2. Kelebihan Teknik Asertif Training

  • Adapun kelebihan yang ada dalam teknik asertif antara lain adalah:
  • Teknik ini tidak membutuhkan peralatan yang mahal
  • Konseli berfikir untuk dapat mengatur perilaku mereka sendiri
  • Tidak sulit untuk dipelajari dan dipraktikkan
  • Dengan berlatih ketrampilan sosial dan perbaikan gaya komunikasi akan meningkatkan ketrampilan asertif individu meskipun dari segi budaya tidak mendukung

Kesimpulan

Teknik asertif training merupakan salah satu strategi konseling dalam perilaku asertif pada klien atau konseli. Ketrampilan asertif merupakan ketrampilan dalam menegakkan hak individu yang rasional dalam cara-cara yang membantu memastikan bahwa orang lain tidak dapat mengabaikan hak individu tersebut.
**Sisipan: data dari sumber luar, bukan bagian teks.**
/-- Settles O1, one case for each layout of the encoding: the opcode bytes select the form, by evaluation once the
bits W, D and v and a register number in them are fixed, and the form reads back the operands. -/
theorem decodeEncode : Obligations.DecodeEncode := by
  unfold Obligations.DecodeEncode
  intro c i rest hi
  obtain ⟨hp, ho⟩ := Instr.wellFormed_iff.1 hi
  cases i with
  | pushEs | popEs | pushCs | pushSs | popSs | pushDs | popDs | segEs | segCs | segSs | segDs | daa | das | aaa | aas
  | nop | cbw | cwd | wait | pushf | popf | sahf | lahf | ret | retFar | int3 | into | iret | aam | aad | xlat
  | lock | repne | rep | hlt | cmc | clc | stc | cli | sti | cld | std
  | jo | jno | jb | jae | je | jne | jbe | ja | js | jns | jp | jnp | jl | jge | jle | jg
  | intN | loopne | loope | loop | jcxz | jmpShort => rfl
  | incReg r | decReg r | pushReg r | popReg r => cases r <;> rfl
  | xchgAcc r =>
    cases r with
    | b000 => cases ho
    | _ => rfl
  | movs w | cmps w | stos w | lods w | scas w | inFixed w | outFixed w | inDx w | outDx w => cases w <;> rfl
  | addAcc w imm | orAcc w imm | adcAcc w imm | sbbAcc w imm | andAcc w imm | subAcc w imm | xorAcc w imm
  | cmpAcc w imm | testAcc w imm => cases w <;> exact Tail.parse_imm _ _ imm rest
  | movRegImm w r imm => cases w <;> cases r <;> exact Tail.parse_imm _ _ imm rest
  | movAccMem w a | movMemAcc w a => cases w <;> exact Tail.parse_word _ a rest
  | retPop v | retFarPop v | callNear v | jmpNear v => exact Tail.parse_word _ v rest
  | callFar off sg | jmpFar off sg => exact Tail.parse_far _ off sg rest
  | addRm d w rm r | orRm d w rm r | adcRm d w rm r | sbbRm d w rm r | andRm d w rm r | subRm d w rm r | xorRm d w rm r
  | cmpRm d w rm r | movRm d w rm r => cases d <;> cases w <;> exact parse_modrmForm _ r ho rest
  | testRm w rm r | xchgRm w rm r => cases w <;> exact parse_modrmForm _ r ho rest
  | not w rm | neg w rm | mul w rm | imul w rm | div w rm | idiv w rm | incRm w rm | decRm w rm =>
    cases w <;> exact parse_modrmForm _ _ ho rest
  | rol v w rm | ror v w rm | rcl v w rm | rcr v w rm | shl v w rm | shr v w rm | sar v w rm =>
    cases v <;> cases w <;> exact parse_modrmForm _ _ ho rest
  | popRm rm | callInd rm | jmpInd rm | pushRm rm => exact parse_modrmForm _ _ ho rest
  | addImm w rm imm | orImm w rm imm | adcImm w rm imm | sbbImm w rm imm | andImm w rm imm | subImm w rm imm
  | xorImm w rm imm | cmpImm w rm imm | movRmImm w rm imm | testImm w rm imm =>
    cases w <;> exact (parse_modrmForm_append _ _ ho _ rest).trans (Tail.parse_imm _ _ imm rest)
  | addImmS rm v | adcImmS rm v | sbbImmS rm v | subImmS rm v | cmpImmS rm v =>
    exact parse_modrmForm_append _ _ ho [v] rest
  | movRmSeg rm sr => cases sr <;> exact parse_modrmForm _ _ ho rest
  | movSegRm sr rm =>
    obtain ⟨hsr, he⟩ := Bool.and_eq_true_iff.1 ho
    cases sr with
    | cs => cases hsr
    | _ => exact parse_modrmForm _ _ he rest
  | lea _ rm | les _ rm | lds _ rm | callFarInd rm | jmpFarInd rm =>
    obtain ⟨he, hm⟩ := Bool.and_eq_true_iff.1 ho
    exact (parse_modrmForm _ _ he rest).trans (parse_memory hm _ rest)
  | pusha | popa | pushImm8 => exact ifPart_parse hp _ _
  | pushImm16 v => exact (ifPart_parse hp _ _).trans (Tail.parse_word _ v rest)
  | ins w | outs w => cases w <;> exact ifPart_parse hp _ _
  | imul3 r rm v =>
    exact (ifPart_parse hp _ _).trans ((parse_modrmForm_append _ r ho _ rest).trans (Tail.parse_word _ v rest))
  | imul3S r rm v => exact (ifPart_parse hp _ _).trans (parse_modrmForm_append _ r ho [v] rest)
  | rolImm w rm n | rorImm w rm n | rclImm w rm n | rcrImm w rm n | shlImm w rm n | shrImm w rm n | sarImm w rm n =>
    cases w <;> exact (ifPart_parse hp _ _).trans (parse_modrmForm_append _ _ ho [n] rest)
  | bsf _ rm | bsr _ rm | bt rm _ | bts rm _ | btr rm _ | btc rm _ | movsx _ rm | movzx _ rm | shldCl rm _ | shrdCl rm _
  | seto rm | setno rm | setb rm | setae rm | sete rm | setne rm | setbe rm | seta rm | sets rm | setns rm | setp rm
  | setnp rm | setl rm | setge rm | setle rm | setg rm =>
    exact (decode_0F hp _ _).trans (parse_modrmForm _ _ ho rest)
  | btImm rm v | btsImm rm v | btrImm rm v | btcImm rm v | shldImm rm _ v | shrdImm rm _ v =>
    exact (decode_0F hp _ _).trans (parse_modrmForm_append _ _ ho [v] rest)
  | esc x1 x2 rm =>
    obtain ⟨he, hfpu⟩ := Bool.and_eq_true_iff.1 ho
    have hesc := escTail_esc ((Bool.not_eq_true' _).mp hfpu)
    cases x1 <;> exact (parse_modrmForm _ _ he rest).trans (congrArg (Tail.parse · rest) hesc)
  | faddP => exact parse_escForm hp (x2 := .b000) (rm := .reg .b001) rfl rfl rest
  | fmulP => exact parse_escForm hp (x2 := .b001) (rm := .reg .b001) rfl rfl rest
  | fsubP => exact parse_escForm hp (x2 := .b101) (rm := .reg .b001) rfl rfl rest
  | fdivP => exact parse_escForm hp (x2 := .b111) (rm := .reg .b001) rfl rfl rest
  | faddStSti n | faddStiSt n | fmulStSti n | fmulStiSt n | fsubStSti n | fsubStiSt n | fdivStSti n | fdivStiSt n
  | fldSti n | fstSti n | fstpSti n => exact parse_escForm hp (rm := .reg n) rfl rfl rest
  | faddM32 rm | faddM64 rm | fmulM32 rm | fmulM64 rm | fsubM32 rm | fsubM64 rm | fdivM32 rm | fdivM64 rm | fiaddM16 rm
  | fiaddM32 rm | fimulM16 rm | fimulM32 rm | fisubM16 rm | fisubM32 rm | fidivM16 rm | fidivM32 rm | fildM16 rm
  | fildM32 rm | fildM64 rm | fistM16 rm | fistM32 rm | fistpM16 rm | fistpM32 rm | fistpM64 rm | fldM32 rm | fldM64 rm
  | fldM80 rm | fstM32 rm | fstM64 rm | fstpM32 rm | fstpM64 rm | fstpM80 rm | fbld rm | fbstp rm =>
    obtain ⟨he, hm⟩ := Bool.and_eq_true_iff.1 ho
    exact parse_escForm hp he (by cases rm with | reg => cases hm | _ => rfl) rest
Artikel serup: teknik desensitisasi sistematis dalam konseling

Referensi

  1. Alberti, R dan Emmons, R. 2002. Your Perfect Right: Panduan Praktis Hidup Lebih Ekspresif dan Jujur pada Diri Sendiri. Jakarta: Elex Media Komputindo
  2. Corey, Gerald. 2005. Theory And Practice Of Counseling And Psychotherapy. Belmont: Thompson Brooks-Cole
  3. Gunarsa, Singgih D. 2007. Konseling dan Psikoterapi. Jakarta: Gunung Mulia
  4. Jones, Nelson. 2011. Teori dan Praktik Konseling dan Terapi. Yogyakarta: Pustaka Pelajar
  5. L'abate, Luciano, & Milan, Michael A. (1985). Handbook of Social Skill Training and Research. New York: John wiley and  sons, inc.
  6. Rathus, S.A. and Nevid, J.S. (1983). Adjustment and Growth: The Chalenges Of Life: 2 Edition. New York: CBC college publishing.